Il est plus délicat d'établir un lien avec les troubles du développement et du comportement des années plus tard, mais le doute existe. Ainsi, la revue Prescrire (2) vient d'alerter sur la consommation de cannabis au cours de la grossesse et le risque de troubles du spectre de l'autisme chez l'enfant à naître. Elle réfère ici à une vaste étude canadienne réalisée par Daniel Corsi et al. qui ont fait une analyse rétrospective des 500.000 naissances survenues en Ontario, entre avril 2007 et mars 2012. (3)
Les résultats montrent une association entre la consommation de cannabis par la mère pendant la grossesse et l'incidence des troubles du spectre autistique chez la progéniture (4,00/1.000 années-personnes chez les enfants exposés, contre 2,42 chez les non exposés).

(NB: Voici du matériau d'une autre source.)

-- ==== Sys2Proof/Machine/Sequence.lean ====
section
/-! DEFINITION. Machine/Sequence.lean: the sequencer (R228–R242), entry into KEEP (R317) and the wake
(R315). -/
namespace Sys2Proof.Machine

/-! ## States and slots -/

def seqDown : Nat := 0
def seqWait : Nat := 1
def seqUp : Nat := 2
def seqOn : Nat := 3
def seqPowerDown : Nat := 4

def Device.seqState (d : Device) : Nat := d.fld SEQ.STAT_STATE
def Device.setSeq (d : Device) (st : Nat) : Device := d.setFld SEQ.STAT_STATE st
def Device.modSeq (d : Device) (f : Seq → Seq) : Device := { d with seq := f d.seq }

/-- The slot names a target (R228). -/
def Device.slotUsed (d : Device) (k : Nat) : Bool := 1 ≤ d.slotType k && d.slotType k ≤ 5
def Device.slotSt (d : Device) (k : Nat) : SlotSt := (look d.seq.slots k).getD {}
def Device.modSlot (d : Device) (k : Nat) (f : SlotSt → SlotSt) : Device :=
  d.modSeq fun s => { s with slots := put s.slots k (f ((look s.slots k).getD {})) }

/-- The banks that hold a channel of the group of slot k. -/
def Device.groupBanks (d : Device) (k : Nat) : List Nat :=
  (List.range 4).filter fun m => (List.range 5).any fun i => (d.slotGroup k).testBit (5 * m + i)

/-- Deglitched power good of slot k's target (R229). -/
def Device.slotPg (d : Device) (k : Nat) : Bool :=
  let t := d.slotType k
  if t = 1 then d.seq.pgRail.contains (d.slotSel k)
  else if t = 2 then d.seq.pgFeed
  else if t = 3 then d.seq.pgBank.contains (d.slotSel k)
  else if t = 4 then d.seq.pgGroup.contains k
  else d.seq.pgLdo.contains (d.slotSel k - 1)

/-- The active feed (R207). -/
def Device.activeFeed (d : Device) : Option FeedId :=
  if d.fld FEED.STAT_ACTIVE = 1 then some .fa else if d.fld FEED.STAT_ACTIVE = 2 then some .fb else none
def Device.priFeed (d : Device) : FeedId := if d.flag FEED.CFG_PRI then .fb else .fa

/-- Feed power good (R194). -/
def Device.feedGood (d : Device) : Bool := d.activeFeed.any fun f => (d.feed f).good

/-- The target of a slot in page CNT, by the feed a feed slot counts on (R242); none for groups and
LDOs. -/
def Device.slotCounter (d : Device) (k : Nat) (f : FeedId) : Option Nat :=
  let t := d.slotType k
  if t = 1 then some (d.slotSel k)
  else if t = 2 then some (4 + FeedIx f)
  else if t = 3 then some (6 + d.slotSel k)
  else none

def Device.countSlot (d : Device) (k : Nat) (f : FeedId) (r : Nat → Reg) : Device :=
  match d.slotCounter k f with
  | some j => d.cnt r j
  | none => d

/-- The slot of a feed fault (R239); none where no slot supervises the feeds. -/
def Device.feedSlot (d : Device) : Option Nat := allSlots.find? fun k => d.slotType k == 2

/-! ## Entry into KEEP (R317) -/

/-- A bank without supply: link stopped, in reset, held (R317, R412). An isolation under way is still verified (R131,
R132). -/
def Device.bankDark (d : Device) (m : Nat) : Device :=
  (d.holdBank m).modBank m fun b => { iso := b.iso, closePend := b.closePend }

/-- The device enters KEEP (R317). -/
def Device.enterKeep (d : Device) : Device :=
  let d := (d.setFld SEC.PSTAT_STATE stKeep).lower SEC.PSTAT_TRANS
  let d := d.each (List.range 4) Device.bankDark
  let d := (d.setFld (RING.PSTAT_STATE 0) portDisabled).setFld (RING.PSTAT_STATE 1) portDisabled
  let d := ((d.portClear .east).portClear .west).chainFlags
  let d := { d with ring := { d.ring with
    inbox := [], parts := [], table := [], queryPend := false, window := none, windowDone := false
    heard := false, upSince := false, wantStandby := false, enumOpen := false, standbySeen := false } }
  let d := (((d.setFld RCK.CFG_ROLE 0).lower RING.RSTAT_LOAD_OVER).lower RCK.STAT_SYNC).lower RCK.STAT_TIDE_LOCK
  let d := (d.lower RCK.STAT_FLYWHEEL).wr RCK.RATE 0
  let d := d.modRck fun r =>
    { r with pll := false, ahead := 0, approach := false, steerErr := 0, missing := 0, agree := 0, holding := false }
  d.stopLoops

/-! ## Wake (R315) -/

/-- Step 1 of a wake begins: the PLL starts to lock. -/
def Device.beginWake (d : Device) : Device := (d.raise SEC.PSTAT_TRANS).lower SEC.PSTAT_WAKEPEND

/-- A wake is requested in KEEP; without feed power good it waits (R315). -/
def Device.requestWake (d : Device) : Device :=
  if !d.inKeep || d.flag SEC.PSTAT_TRANS then d
  else if d.feedGood then d.beginWake
  else d.raise SEC.PSTAT_WAKEPEND

/-- R315: a pending wake begins when feed power good arrives. -/
def Device.wakeStart (d : Device) : Device :=
  if d.flag SEC.PSTAT_WAKEPEND && d.inKeep && d.feedGood then d.beginWake else d

def execWakeStart (s : State) : Host.Outcome State Fault Refusal := s.run fun d => d.wakeStart

/-! ## Power-up -/

/-- A bank that a slot names. -/
def Device.bankSlotted (d : Device) (m : Nat) : Bool := allSlots.any fun k => d.slotType k == 3 && d.slotSel k == m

"L'incidence de la déficience intellectuelle et des troubles de l'apprentissage était plus élevée chez les enfants des mères ayant consommé du cannabis pendant la grossesse, bien que moins robuste sur le plan statistique", expliquent les auteurs en précisant qu'il ne s'agit que d'une association et non d'une relation de causalité. Ils rappellent néanmoins qu'à l'heure où la consommation de cannabis à des fins récréatives est désormais légale au Canada et plus acceptée socialement, cela ne veut pas dire qu'il est sûr d'en consommer pendant la grossesse ou l'allaitement.
"En pratique, il existe des incertitudes concernant les effets à long terme sur le développement neuropsychique des enfants exposés au cannabis, comme avec de nombreux psychotropes, mais un risque accru de troubles du spectre de l'autisme est vraisemblable", conclut Prescrire en invitant les professionnels à partager cette information utile avec les femmes, avant même la possibilité d'une grossesse.
1. JAMA Netw Open, 27 janvier 2022
2. Rev Prescrire 2022 ; 42(461): 191-2
3. Nature medicine 2020 ; 26: 1536-40
Chiquer contre la prématurité
Et si la prévention des naissances prématurées passait par la santé bucco-dentaire? Le lien entre une bonne hygiène buccale de la femme enceinte et la réduction du risque de naissance prématurée a en effet déjà été démontré par plusieurs études. Malheureusement, le détartrage et le curetage dentaire ne se sont pas révélés efficaces pour prévenir les naissances trop précoces.
Une équipe américaine vient cependant de découvrir un moyen simple et peu coûteux pour améliorer la santé bucco-dentaire tout en réduisant les naissances prématurées: mâcher quotidiennement du chewing-gum au xylitol avant la grossesse ou au début de celle-ci (avant 20 semaines). Le xylitol, présent dans les fruits et légumes, est couramment utilisé comme substitut du sucre dans les gommes à mâcher.
Cette étude a été menée sur une période de 10 ans auprès de 10.069 femmes du Malawi, pays qui compte le plus grand nombre de naissances prématurées au monde. Dans le groupe témoin, les participantes ont reçu une éducation en matière de santé périnatale et bucco-dentaire. Dans l'autre groupe, elles ont reçu la même éducation sanitaire et on leur a demandé de mâcher un chewing-gum au xylitol pendant 10 minutes, 1 à 2 fois par jour, tout au long de la grossesse.
Chez les 9.670 participantes contactées pendant les 6 années de suivi, les résultats ont montré une réduction significative des naissances prématurées parmi celles qui ont mâché du chewing-gum au xylitol (12,6% contre 16,5%), ainsi qu'une diminution du nombre de bébés de faible poids à la naissance (2.750 g ou moins) (8,9% contre 12,9%).
"Ce qui est unique dans notre étude, c'est que nous avons utilisé un moyen facilement disponible, peu coûteux et agréable au goût pour réduire le risque qu'un bébé naisse trop tôt ou trop petit", se réjouit l'auteure principale de l'étude, Kjersti Aagaard (Houston).
Reste à mener des études dans d'autres régions du monde, afin de déterminer si cette intervention est efficace dans des contextes où le fardeau des naissances prématurées est moins lourd.